5 Minutes with… Tara Ford

DDB Sydney’s ECD Tara Ford is a serial mentor, a former ‘army brat’, part of the team behind ‘Grave of Thrones’, and an upcoming final judge at AD STARS 2019

5 Minutes with… Tara Ford

Tara Ford moved to DDB Sydney in 2017 after a successful five-year stint at TBWA Australia. Here, she produced some memorable and groundbreaking campaigns – including GayTM for ANZ Bank in Australia. This campaign was widely lauded and awarded, ultimately bagging her a Grand Prix at Cannes and Big Won’s ‘Best Direct Campaign in the World’ for 2014. 

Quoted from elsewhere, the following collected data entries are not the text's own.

/-- What an engine step of each of the sixteen operations leaves unchanged (10_state.md section 1, the columns "written by";
20_memory.md section 1): CTRL and WRAP always; every other register outside the phases that write it; every buffer element
but the ones stored to. That elements at or beyond a length keep their bytes is the model's (log 9). -/
def Obligations.OperationFrame : Prop :=
  ∀ (i : Instr) (s t : State), exec i s = .next t →
    t.ctrl = s.ctrl ∧ t.wrap = s.wrap ∧ t.turns = s.turns ∧ t.readback = s.readback ∧ t.params = s.params ∧
    (t.eos = s.eos ∨ s.phase = .fill ∧ t.eos = true) ∧ (t.err = s.err ∨ t.phase = .error) ∧
    (t.col = s.col ∨ modeOf i = .encode ∧ (s.phase = .drain ∨ s.phase = .finish)) ∧
    (t.carry = s.carry ∧ t.carryCnt = s.carryCnt ∨ modeOf i = .decode ∧ s.phase = .process) ∧
    (t.ilen = s.ilen ∨ s.phase = .fill ∨ s.phase = .drain) ∧ (t.olen = s.olen ∨ s.phase = .process) ∧
    (t.opos = s.opos ∨ s.phase = .process ∨ s.phase = .drain) ∧
    (∀ a, s.phase ≠ .fill ∨ a ≠ s.ilen → readCell t.ibuf a = readCell s.ibuf a) ∧
    (∀ a, s.phase ≠ .process ∨ t.olen ≤ a → readCell t.obuf a = readCell s.obuf a) ∧
    (∀ a, t.carryCnt ≤ a → t.carry.toList[a]? = s.carry.toList[a]?)

/-- 20_memory.md section 1: FILL alone reads the input stream, and takes at most its first item; DRAIN and FINISH alone
write the output stream, at most one byte, with the host's first answer. -/
def Obligations.StreamsTouchedOnlyInTheirPhases : Prop :=
  ∀ (i : Instr) (s t : State), exec i s = .next t →
    (t.input = s.input ∨ s.phase = .fill ∧ ∃ x, s.input = x :: t.input) ∧
    (t.output = s.output ∧ t.acks = s.acks ∨
      (s.phase = .drain ∨ s.phase = .finish) ∧
        ((∃ b, t.output = s.output ++ [b] ∧ s.acks = .ok :: t.acks) ∨
         (t.output = s.output ∧ s.acks = .err :: t.acks ∧ t.phase = .error)))
end

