-- ==== Sys2Proof/Tests/Slice0.lean ====
section
/-! SUPPORT. The model's own tests: well-formedness, decoding of words written out from 30_encoding.md R71 and R75,
PROCESS steps on vectors of 95_test_vectors.md, the other steps and the host commands, and for every statement
with hypotheses a state and operands that meet them. -/
namespace Sys2Proof.Tests
open Sys2Proof.Machine

/-! Helpers. -/

/-- A buffer that holds the bytes from index 0. -/
def buffer (bs : List Byte) : Memory := writeCells [] 0 bs

/-- A state in PROCESS with the bytes as its chunk. -/
def processState (eos : Bool) (bs : List Byte) : State :=
  { State.reset with phase := .process, eos := eos, ibuf := buffer bs, ilen := bs.length }

/-- A state in DRAIN with the bytes in OBUF and the host's answers. -/
def drainState (bs : List Byte) (answers : List OutAnswer) : State :=
  { State.reset with phase := .drain, obuf := buffer bs, olen := bs.length, acks := answers }

/-- The state with the entries in CARRY and `n` of them valid. -/
def carrying (c : List (BitVec 7)) (h : c.length = 8) (n : Nat) (s : State) : State :=
  { s with carry := ⟨⟨c⟩, h⟩, carryCnt := n }

/-- What a PROCESS step left in OBUF, none where it did not end in DRAIN. -/
def processed (r : Result) : Option (List Byte) :=
  match r with
  | .next t => if t.phase = .drain then readCells t.obuf 0 t.olen else none
  | _ => none

/-- The error kind of a next state. -/
def raised (r : Result) : Option ErrorKind :=
  match r with
  | .next t => t.err
  | _ => none

/-- The next state, where there is one. -/
def nextState (r : Result) : Option State :=
  match r with
  | .next t => some t
  | _ => none

/-! Well-formedness: every check refuses an ill-formed term. -/

theorem test_params_wf_suggested : Params.suggested.wf = true := by decide
theorem test_params_zero_enc_chunk : (Params.mk 0 8 false).wf = false := by decide
theorem test_params_unaligned_enc_chunk : (Params.mk 61 8 false).wf = false := by decide
theorem test_params_zero_dec_chunk : (Params.mk 60 0 false).wf = false := by decide
theorem test_params_smallest : (Params.mk 60 1 true).wf = true := by decide
theorem test_ctrl_word_reserved_bit : ctrlWordWf 0x20#8 = false := by decide
theorem test_ctrl_word_every_reserved_bit :
    ctrlWordWf 0x40#8 = false ∧ ctrlWordWf 0x80#8 = false ∧ ctrlWordWf 0x1F#8 = true := by decide
theorem test_session_wrap_too_wide : (SessionLine.mk (.encB64 false) (some (2 ^ 32))).wf = false := by decide
theorem test_session_wrap_widest : (SessionLine.mk (.encB64 false) (some (2 ^ 32 - 1))).wf = true := by decide
theorem test_ignored_operand_is_legal : Instr.wf (.encB64 true) = true := by decide
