-- ==== Sys2Proof/Machine/Units.lean ====
section
/-! DEFINITION. The host's conversions between register words and the source's units, as exact rationals (00_scope R9, R10, 44_accessors R85).
No step of the block reads this file. -/

namespace Sys2Proof.Machine

/-- Degrees of an angle word (R9, R85). -/
def degreesOf (w : Word) : ℚ := (sint32 w : ℚ) / 65536

/-- Microseconds of a pulse word (R9, R85). -/
def microsecondsOf (w : Word) : ℚ := (sint32 w : ℚ) / 1024

/-- Milliseconds of a pulse word (R10, R85). -/
def millisecondsOf (w : Word) : ℚ := (sint32 w : ℚ) / 1024000

/-- The number a decimal literal writes (R62). -/
def decimalValue (d : Decimal) : ℚ := (d.mant : ℚ) / 10 ^ d.places

end Sys2Proof.Machine
end

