-- ==== Sys2Proof/Certificates/Slice0/Obligations.lean ====
section
/-! DEFINITION. The statements for the provers, in the order of OBLIGATIONS.json. Each docstring names the rules of spec/ it formalises. -/

section
open Sys2Proof Sys2Proof.Machine

/-- The reset image, field by field (R34), and R34's second sentence: it is what a successful CONFIG with channel 0 and
frequency 40 leaves, except CONFIGURED and ERR. That this comparison leaves out OPA and OPB is the model's reading of the
sentence, not the spec's words (log entry 17, DEDUCED). -/
def Obligations.ResetImage : Prop :=
  State.reset.regs =
    { opa := 0x00000000#32, opb := 0x00000000#32, channel := 0x0#4, freq := 0x00000028#32, ppu := 0x06#8,
      pmin := 0x000FA000#32, pmax := 0x001F4000#32, amin := 0x00000000#32, amax := 0x00B40000#32,
      angle := 0x00000000#32, pulse := 0x000FA000#32, duty := 0x0A6#12, err := 0x0#4, configured := false } ∧
  ∀ s t : State, s.regs.opa = 0#32 → s.regs.opb = 40#32 → exec .config s = .next t →
    { t.regs with configured := false, opa := 0#32, opb := 0#32 } = State.reset.regs

/-- INV1 to INV8 hold in the reset state (R31, first half). -/
def Obligations.ResetSatisfiesInvariants : Prop := State.reset.regs.Inv

/-- Every step preserves INV1 to INV8, whatever CONFIGURED holds (R31). -/
def Obligations.StepKeepsInvariants : Prop :=
  ∀ s t : State, s.regs.Inv → step s = .next t → t.regs.Inv

/-- No step from a state that satisfies the invariants reaches InvalidPulse or any other fault (R68, R105, R75). The faults
`divisionDomain` and `dutyWidth` are the model's choices (log entries 7 and 8). -/
def Obligations.StepNeverFaults : Prop :=
  ∀ s : State, s.regs.Inv → ∀ f : Fault, step s ≠ .fault f

/-- STATUS.ERR never holds InvalidPulse's code 3 nor a code from 9 to 15: every step keeps that (R102, R105).
In a state that breaks the invariants and makes INTERP's check fire, that 3 is not written rests on the model's choice to
fault there, where R105 also says that the raise writes STATUS.ERR (log entry 6, DEDUCED). -/
def Obligations.StepKeepsErrorCodesLegal : Prop :=
  ∀ s t : State, s.regs.ErrLegal → step s = .next t → t.regs.ErrLegal

/-- CONFIGURED is cleared only by a reset and set only by a CONFIG that succeeds (R28). -/
def Obligations.ConfiguredChangesOnlyByConfigOrReset : Prop :=
  ∀ (s t : State) (q : Request) (rest : List HostStep), s.pending = .access q :: rest → step s = .next t →
    (s.regs.configured = true → t.regs.configured = true) ∧
    (s.regs.configured = false → (t.regs.configured = true ↔ decode q = .instr .config ∧ t.regs.err = 0#4))

/-- While CONFIGURED is 0 the registers other than OPA, OPB and ERR hold the reset image, and every step keeps that (R126). -/
def Obligations.UnconfiguredRegistersHoldTheResetImage : Prop :=
  ∀ s t : State,
    (s.regs.configured = false →
      s.regs = { Regs.reset with opa := s.regs.opa, opb := s.regs.opb, err := s.regs.err }) →
    step s = .next t →
    (t.regs.configured = false →
      t.regs = { Regs.reset with opa := t.regs.opa, opb := t.regs.opb, err := t.regs.err })

/-- An access decodes to an instruction exactly when it is that instruction's encoding: no bit of an encoding is dropped,
and every instruction has one access (R40, R55, R61). -/
def Obligations.DecodeAndEncodeAgree : Prop :=
  ∀ (q : Request) (i : Instr), decode q = .instr i ↔ q = encode i

/-- Words written out from the opcode table decode to their instructions, and neighbours decode to none (R55, R56, R61).
How a table word stands for an access is the model's choice (log entry 10). -/
def Obligations.TableWordsDecode : Prop :=
  decodeTableWord 32 0x00000001 = some .config ∧ decodeTableWord 32 0x00000004 = some .setAngle ∧
  decodeTableWord 32 0x00000005 = none ∧ decodeTableWord 32 0x00000011 = none ∧
  decodeTableWord 8 0b1000100 = some (.wrOpa 0#32) ∧ decodeTableWord 8 0b1001000 = some (.wrOpb 0#32) ∧
  decodeTableWord 8 0b0001100 = some .rdStatus ∧ decodeTableWord 8 0b0101100 = some .rdAngle ∧
  decodeTableWord 8 0b0110100 = some .rdDuty ∧ decodeTableWord 8 0b1001100 = none ∧ decodeTableWord 8 0b0111000 = none

/-- A step whose oldest request decodes to an instruction is `exec` of it on the state without that request. -/
def Obligations.StepRunsTheDecodedInstruction : Prop :=
  ∀ (s : State) (q : Request) (rest : List HostStep) (i : Instr), s.pending = .access q :: rest →
    decode q = .instr i → step s = exec i { s with pending := rest }

/-- With nothing requested there is no step, and nothing else is ever refused (R4; the refusal is log entry 2). -/
def Obligations.OnlyTheAbsenceOfARequestIsRefused : Prop :=
  ∀ s : State, (∃ r : Refusal, step s = .refused r) ↔ s.pending = []

/-- Under the invariants every access is performed in one step and gets exactly one response (R40, R45, R47).
Two clauses are the model's choices: a read with a byte lane disabled is `SLVERR` (log entry 9, DEDUCED), and a refused read
carries a word, of which nothing is known (log entry 4, DESIGN CHOICE). -/
def Obligations.EveryAccessIsAnsweredInOneStep : Prop :=
  ∀ (s : State) (q : Request) (rest : List HostStep), s.regs.Inv → s.pending = .access q :: rest →
    ∃ (t : State) (d : Option Word) (e : Resp), step s = .next t ∧ t.pending = rest ∧
      t.reply = some { resp := e, data := d } ∧
      (d.isSome = true ↔ q.access = .read) ∧ (e = .ok ↔ wellFormedRequest q = true)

Tara is a serial mentor having been active with the Cannes 'See It Be It' and Young Lions Programmes. She also works with the RMIT student programme, Miami Ad School, and AWARD School in Australia. 

Before arriving at DDB, she worked at top agencies in London and Australia. As she tells reporter Lee Patten, she’s looking forward to attending AD STARS next month to judge the Diverse Insights, Outdoor, PSA, Place Brand, and Radio & Audio categories.

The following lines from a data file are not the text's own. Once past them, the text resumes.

theorem exec_keeps_inv {i : Instr} {s t : State} (hs : s.regs.Inv) (h : exec i s = .next t) : t.regs.Inv := by
  obtain hregs | ⟨v, hregs⟩ | ⟨v, hregs⟩ | ⟨e, -, hregs⟩ | ⟨r, hrun, hregs⟩ := exec_regs_cases h <;> rw [hregs]
  · exact hs
  · exact hs.with_operands_status v _ _ _
  · exact hs.with_operands_status _ v _ _
  · exact hs.with_operands_status _ _ (errorCode e) _
  · have hr : r.Inv := by
      obtain hrun | ⟨-, hrun | hrun | hrun⟩ := hrun
      · exact runConfig_inv hrun
      · exact runSetPulseRange_inv hs hrun
      · exact runSetAngleRange_inv hs hrun
      · exact runSetAngle_inv hs hrun
    exact hr.with_operands_status _ _ okCode _

theorem performAccess_keeps_inv {q : Request} {s t : State} (hs : s.regs.Inv) (h : performAccess q s = .next t) :
    t.regs.Inv := by
  obtain ⟨i, -, hexec⟩ | ⟨w, -, rfl⟩ | ⟨e, d, n, -, rfl⟩ := performAccess_cases h
  · exact exec_keeps_inv hs hexec
  · exact hs.with_operands_status _ _ (errorCode .illegalCommand) _
  · exact hs

/-- The reset ranges are legal, and the reset image has the PULSE and DUTY they give: it is a commit of its own ranges. -/
theorem reset_inv : Regs.reset.Inv := by
  have hranges : Regs.reset.RangesLegal :=
    ⟨by decide, by decide, by decide, by decide, 333, by decide, by decide⟩
  exact hranges.inv_of_commit (t := Regs.reset) rfl

/-- Settles O2: reset loads legal ranges and the position computed for them (R31, R34). -/
theorem resetSatisfiesInvariants : Obligations.ResetSatisfiesInvariants := reset_inv

/-- Settles O3 (R31): an access keeps the invariants, as every commit goes through `commitPosition` on legal ranges; a reset
loads the reset image. -/
theorem stepKeepsInvariants : Obligations.StepKeepsInvariants := by
  intro s t hs h
  obtain ⟨q, rest, -, h⟩ | ⟨rest, -, rfl⟩ | ⟨q, rest, -, h | rfl⟩ := step_cases h
  · exact performAccess_keeps_inv (s := { s with pending := rest }) hs h
  · exact reset_inv
  · exact performAccess_keeps_inv (s := { s with pending := .reset :: rest, nFree := s.nFree + 1 }) hs h
  · exact reset_inv

/-! ### The reset image and CONFIG 0, 40 -/

/-- CONFIG 0, 40 commits the reset image, but for the operands and STATUS, from every register file. -/
theorem runConfig_zero_forty {r : Regs} (ha : r.opa = 0#32) (hb : r.opb = 40#32) :
    runConfig r = .commit { Regs.reset with opa := r.opa, opb := r.opb, err := r.err, configured := true } := by
  have hA : operandA r = 0 := by rw [operandA, ha]; rfl
  have hB : operandB r = 40 := by rw [operandB, hb]; rfl
  calc runConfig r = commitPosition (configuredRegs r 0 40 6) := by
        simp [runConfig, hA, hB, ppuOf_eq, Config.channelMax]
    _ = .commit { Regs.reset with opa := r.opa, opb := r.opb, err := r.err, configured := true } := by
        have hppu : ppuVal (configuredRegs r 0 40 6) = 6 := rfl
        have hinterp : interp 0 0 11796480 1024000 2048000 = .ok 1024000 := by decide
        have hquant : quant 1024000 6 = .ok 166 := by decide
        have hduty : dutyBits 166 = .ok 0x0A6#12 := by decide
        simp only [commitPosition, hppu, configuredRegs_angle, configuredRegs_amin, configuredRegs_amax,
          configuredRegs_pmin, configuredRegs_pmax, sint32_defaultAngleMin, sint32_defaultAngleMax,
          sint32_defaultPulseMin, sint32_defaultPulseMax, hinterp, hquant, hduty]
        rfl

/-- Settles O1: the reset image is the table of R34, and CONFIG 0, 40 answers with it (log entry 17). -/
theorem resetImage : Obligations.ResetImage := by
  refine ⟨rfl, fun s t ha hb h => ?_⟩
  simp only [exec, execConfig, runConfig_zero_forty ha hb] at h
  cases answerWrite_next h
  rfl

/-! ### The frames of the commands -/

/-- A command with the NotConfigured check commits in a configured state only, or raises. -/
theorem finishCommand_whenConfigured_next {c : CommandEnd} {s t : State}
    (h : finishCommand (whenConfigured s.regs c) s = .next t) :
    (∃ r, s.regs.configured = true ∧ c = .commit r ∧ t.regs = { r with err := okCode }) ∨
    (∃ e, t.regs = raiseError e s.regs) := by
  cases hc : s.regs.configured with
  | true =>
    rw [whenConfigured_true c hc] at h
    obtain ⟨r, hr, rfl⟩ | ⟨e, -, rfl⟩ := finishCommand_next h
    · exact .inl ⟨r, rfl, hr, rfl⟩
    · exact .inr ⟨e, rfl⟩
  | false =>
    rw [whenConfigured_false c hc] at h
    cases answerWrite_next h
    exact .inr ⟨_, rfl⟩

/-- CONFIG commits, and then ERR is 0 and CONFIGURED 1 and the operands stay, or raises. -/
theorem config_regs {s t : State} (h : exec .config s = .next t) :
    (t.regs.opa = s.regs.opa ∧ t.regs.opb = s.regs.opb ∧ t.regs.err = okCode ∧ t.regs.configured = true) ∨
    (∃ e, t.regs = raiseError e s.regs) := by
  obtain ⟨r, hr, rfl⟩ | ⟨e, -, rfl⟩ := finishCommand_next h
  · obtain ⟨-, -, hcommit⟩ := runConfig_commit hr
    obtain ⟨p, d, rfl⟩ := commitPosition_keeps hcommit
    exact .inl ⟨rfl, rfl, rfl, rfl⟩
  · exact .inr ⟨e, rfl⟩

theorem setPulseRange_frame {s t : State} (h : exec .setPulseRange s = .next t) :
    t.regs = { s.regs with
      pmin := t.regs.pmin, pmax := t.regs.pmax, pulse := t.regs.pulse, duty := t.regs.duty, err := t.regs.err } := by
  obtain ⟨r, -, hr, hregs⟩ | ⟨e, hregs⟩ := finishCommand_whenConfigured_next h <;> rw [hregs]
  · obtain ⟨-, -, -, hcommit⟩ := runSetPulseRange_commit hr
    obtain ⟨p, d, rfl⟩ := commitPosition_keeps hcommit
    rfl
  · rfl

theorem setAngleRange_frame {s t : State} (h : exec .setAngleRange s = .next t) :
    t.regs = { s.regs with
      amin := t.regs.amin, amax := t.regs.amax, angle := t.regs.angle, pulse := t.regs.pulse, duty := t.regs.duty
      err := t.regs.err } := by
  obtain ⟨r, -, hr, hregs⟩ | ⟨e, hregs⟩ := finishCommand_whenConfigured_next h <;> rw [hregs]
  · obtain ⟨-, hcommit⟩ := runSetAngleRange_commit hr
    obtain ⟨p, d, rfl⟩ := commitPosition_keeps hcommit
    rfl
  · rfl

LBB> Where did you grow up and what kind of kid were you?
Tara> I was born on an army base in Australia and, being ‘an army brat’, I moved around a lot as a child, from Australia to Singapore to London then back to coastal Australia before settling in Melbourne. I was a shy child. I loved to draw and was academic, but I did have a risk-taking rebellious side, which I got away with because of the aforementioned.

LBB> Who or what was your earliest creative influence, and why?
Tara> My aunt was an artist, and it definitely influenced me to see someone living a truly creative life. I also remember being obsessed with the many art books we had around the house and spending hours studying them from a very early age.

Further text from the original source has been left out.